There are certain conditions that must be met by anybody hoping to be considered for that honor. “The author and the annotator might be a good fit intellectually,” Jackson rules, “... or they might be contemporaries with comparable social backgrounds; or they might be experts in the same field. The common features themselves are less important than the ends that common features are expected to achieve, namely a competent and fair reading, or what Coleridge called `genial’ criticism—criticism written in the spirit of the original.” Who answers these requirements? Gibbon, perhaps. His notes, like Keats’s, exhibit what is here called “creative symbiosis”: both parties, author and commentator, are changed by the encounter.
Jackson also mentions for praise Northrop Frye’s notes on Bunyan and notes in two copies of Marianne Moore’s Selected Poems (1935), though the ones that she adduces are not impressive, being mostly unargued commendations. She is a little worried that the most admired marginalia should be by such famous commentators, and to compensate for this elitism her book is crammed with instances of the work of less illustrious persons.

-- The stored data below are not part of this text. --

-- ==== Sys2Proof/Machine/Ops.lean ====
section
/-! DEFINITION. The shared operations: reading a working register, the loop over a counter register, `MemRead` and
`MemWrite` (20_memory.md R34, R35), `raise` (60_exceptions.md R148), the end of a command
(10_state.md R26) and the frame every meaning runs in. -/

namespace Sys2Proof.Machine

/-- What ends a running command early. -/
inductive Stop where
  /-- R148: `raise E`, a response. -/
  | raised (e : ErrorKind)
  /-- R21: a working register that holds no value was read. -/
  | noValue (r : WorkReg)
  /-- R34, R35: an access outside a byte space. -/
  | outside (space : Space) (addr n : Nat)
  deriving DecidableEq, Repr

/-- R8 `x[i]`, R21: read a working register; one that holds no value has no meaning. -/
def readReg {α : Type} (r : WorkReg) (v : Option α) : Except Stop α :=
  match v with
  | some a => .ok a
  | none => .error (.noValue r)

/-- A loop counter held in a working register (R14): where it is read and how it is written. -/
structure Counter (σ : Type) where
  reg : WorkReg
  get : σ → Option Nat
  put : Nat → σ → σ

/-- R14 `i`: the round counter of `KEYEXP` and of `CRYPT`. -/
def roundCounter : Counter Work := ⟨.i, Work.i, fun n w => { w with i := some n }⟩

/-- R14 `j`: the block counter of a mode controller. -/
def blockCounter : Counter Work := ⟨.j, Work.j, fun n w => { w with j := some n }⟩

/-- The same register beside a value that is no register. -/
def Counter.beside {σ : Type} (α : Type) (c : Counter σ) : Counter (α × σ) :=
  ⟨c.reg, fun p => c.get p.2, fun n p => (p.1, c.put n p.2)⟩

/-- The turns of `forCounter`: read the counter; below `n` run the body for it and put the next
number, else the loop is over. `fuel` bounds the turns and never runs out (`forCounter_inv`). -/
def turns {σ : Type} (c : Counter σ) (n : Nat) (body : Fin n → σ → Except Stop σ) :
    (fuel : Nat) → σ → Except Stop σ
  | 0, s => .ok s
  | fuel + 1, s => do
    let k ← readReg c.reg (c.get s)
    if h : k < n then do
      let s ← body ⟨k, h⟩ s
      turns c n body fuel (c.put (k + 1) s)
    else .ok s

/-- R8 `for c = 0 .. n-1:` with `c` a working register, in increasing order; it ends at the first
stop. -/
def forCounter {σ : Type} (c : Counter σ) (n : Nat) (body : Fin n → σ → Except Stop σ) (s : σ) :
    Except Stop σ :=
  turns c n body (n + 1) (c.put 0 s)

/-- R30: the contents of a byte space, when it holds a value. -/
def spaceBytes (s : State) : Space → Option (List Byte)
  | .key => s.latch.bind (·.key)
  | .iv => s.latch.bind (·.iv)
  | .data => s.latch.bind (·.data)
  | .block => (s.latch.bind (·.block)).map (·.toList)
  | .out => s.resp.out
  | .blkout => s.resp.blkout.map (·.toList)

/-- R34: `MemRead(space, addr, n)`; `none` for a space that holds no value or an access past its
end. -/
def memRead (s : State) (space : Space) (addr n : Nat) : Option (List Byte) :=
  (spaceBytes s space).bind fun b => sliceBytes b addr n

/-- R35: the two spaces the engine writes. -/
inductive OutSpace where
  | out
  | blkout
  deriving DecidableEq, Repr

/-- `b` with the bytes of `v` written from offset `addr` on. -/
def splice (b : List Byte) (addr : Nat) (v : List Byte) : List Byte :=
  b.take addr ++ v ++ b.drop (addr + v.length)

/-- R30: an output space as one of the six byte spaces. -/
def OutSpace.toSpace : OutSpace → Space
  | .out => .out
  | .blkout => .blkout

/-- The bytes an output space holds so far; none when it holds no value. -/
def OutSpace.bytes (r : Response) : OutSpace → List Byte
  | .out => r.out.getD []
  | .blkout => (r.blkout.map (·.toList)).getD []

/-- The response with these bytes in an output space; `BLKOUT` takes exactly 16 (R19). -/
def OutSpace.put (r : Response) (b : List Byte) : OutSpace → Option Response
  | .out => some { r with out := some b }
  | .blkout => (asBlock b).map fun b => { r with blkout := some b }

/-- R35: `MemWrite(space, addr, n, v)` with `n = len(v)`: `space[addr+k] <- v[k]`. A space is written
"with no gaps", so `addr` is at most its present length, and `BLKOUT` is left with exactly 16 bytes
(R19, log 24); any other write is outside the space. -/
def memWrite (space : OutSpace) (addr : Nat) (v : List Byte) (r : Response) :
    Except Stop Response :=
  if addr ≤ (space.bytes r).length then
    match space.put r (splice (space.bytes r) addr v) with
    | some r => .ok r
    | none => .error (.outside space.toSpace addr v.length)
  else .error (.outside space.toSpace addr v.length)

/-- R148: the response of an error: `ERR <- E`, `OLEN <- 0`, no output field holds a value. -/
def Response.failed (e : ErrorKind) : Response :=
  { Response.noValue with err := some (.error e), olen := some 0 }

/-- R93, R101, R102, R125, R126, last line: `ERR <- OK` and `OLEN <- n`. -/
def Response.succeed (r : Response) (n : Nat) : Response :=
  { r with err := some .ok, olen := some n }

/-- R26: the end of every command, "all at once": the response is written, `LATCH` and all working
registers hold no value, `PHASE <- DONE`. -/
def finish (r : Response) (s : State) : State :=
  { s with resp := r, latch := none, work := .noValue, phase := .done }

/-- R148 `raise E`, the one way an error is taken. Nothing else is recorded (R150), and there is no
return from it: the next `issue` is accepted as after any command (R152). -/
def raiseError (e : ErrorKind) (s : State) : State := finish (.failed e) s

/-- R26: `complete` with the result of the running command. -/
def complete (s : State) (result : Except Stop Response) : Host.Outcome State Fault Refusal :=
  match result with
  | .ok r => .next (finish r s)
  | .error (.raised e) => .next (raiseError e s)
  | .error (.noValue r) => .refused (.registerNoValue r)
  | .error (.outside space addr n) => .fault (.outsideBuffer space addr n)

/-- R26: the frame of every meaning. Its condition is `PHASE = BUSY`; its operands come from the
latched descriptor; `run` computes the response from the tables and the working registers. -/
def runCommand {α : Type} (s : State) (operands : Descriptor → Except DescField α)
    (run : α → Except Stop Response) : Host.Outcome State Fault Refusal :=
  match s.phase with
  | .idle => .refused .notBusy
  | .done => .refused .notBusy
  | .busy =>
    match s.latch with
    | none => .refused .latchNoValue
    | some d =>
      match operands d with
      | .error f => .refused (.fieldAbsent f)
      | .ok a => complete s (run a)

/-- R25: the effect of an accepted `issue(d)`: latched, every response field invalidated, BUSY. -/
def accept (d : Descriptor) (s : State) : State :=
  { s with latch := some d, resp := .noValue, phase := .busy }

/-- R170: reset, from any phase; a command in flight is discarded. The capacities are the machine's
and the host side is the host's own (log 14). -/
def resetEngine (s : State) : State := { State.reset with caps := s.caps, host := s.host }

end Sys2Proof.Machine
end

Yet these examples, she suggests, are the merest sampling. If we all made an effort, we could greatly improve our knowledge of marginalia, and go deeper into the social and psychological conditions that favor their production. In this way we could contribute to the fashionable academic preoccupation with the history of reading. The qualities for which we should be looking are intelligibility, relevance, honesty, “certified expertise,” information that will help a later reader to make better judgments, and a good “symbiotic” match between the two parties.
In an afterword, Jackson pleads for a reformation in our ways of dealing with marginalia. Access to them must be facilitated. They must be zealously preserved. Catalogues should indicate their presence. Different types of marginalia should be registered, and bibliographers are urged not to neglect them. Given a choice, one should always use an annotated copy. Thought should be given to the question of how these glosses can best be published, with special care taken not to give them the appearance of taking precedence over the original text. Publishers also should bear in mind the needs of annotators, though Jackson here adds that small margins do not deter them—a remark that surely deserves a marginal query itself. We should share our notes with friends, in the best eighteenth-century manner. If conventional books are going out, never mind: software is available for annotating their electronic successors.
Jackson thinks of almost everything. Perhaps some foundation will fund an enormous scholarly program on marginalia, with a team under her efficient direction. Or perhaps it can be done better by hard-reading freelance reviewers and lecturers. Whatever the future holds, we can say with confidence that Jackson’s Marginalia has done for marginalia what Anthony Grafton’s The Footnote did for footnotes. Henceforth we should all take a more informed interest in the scribbles that we find inside many battered books. The scribbles may be riches.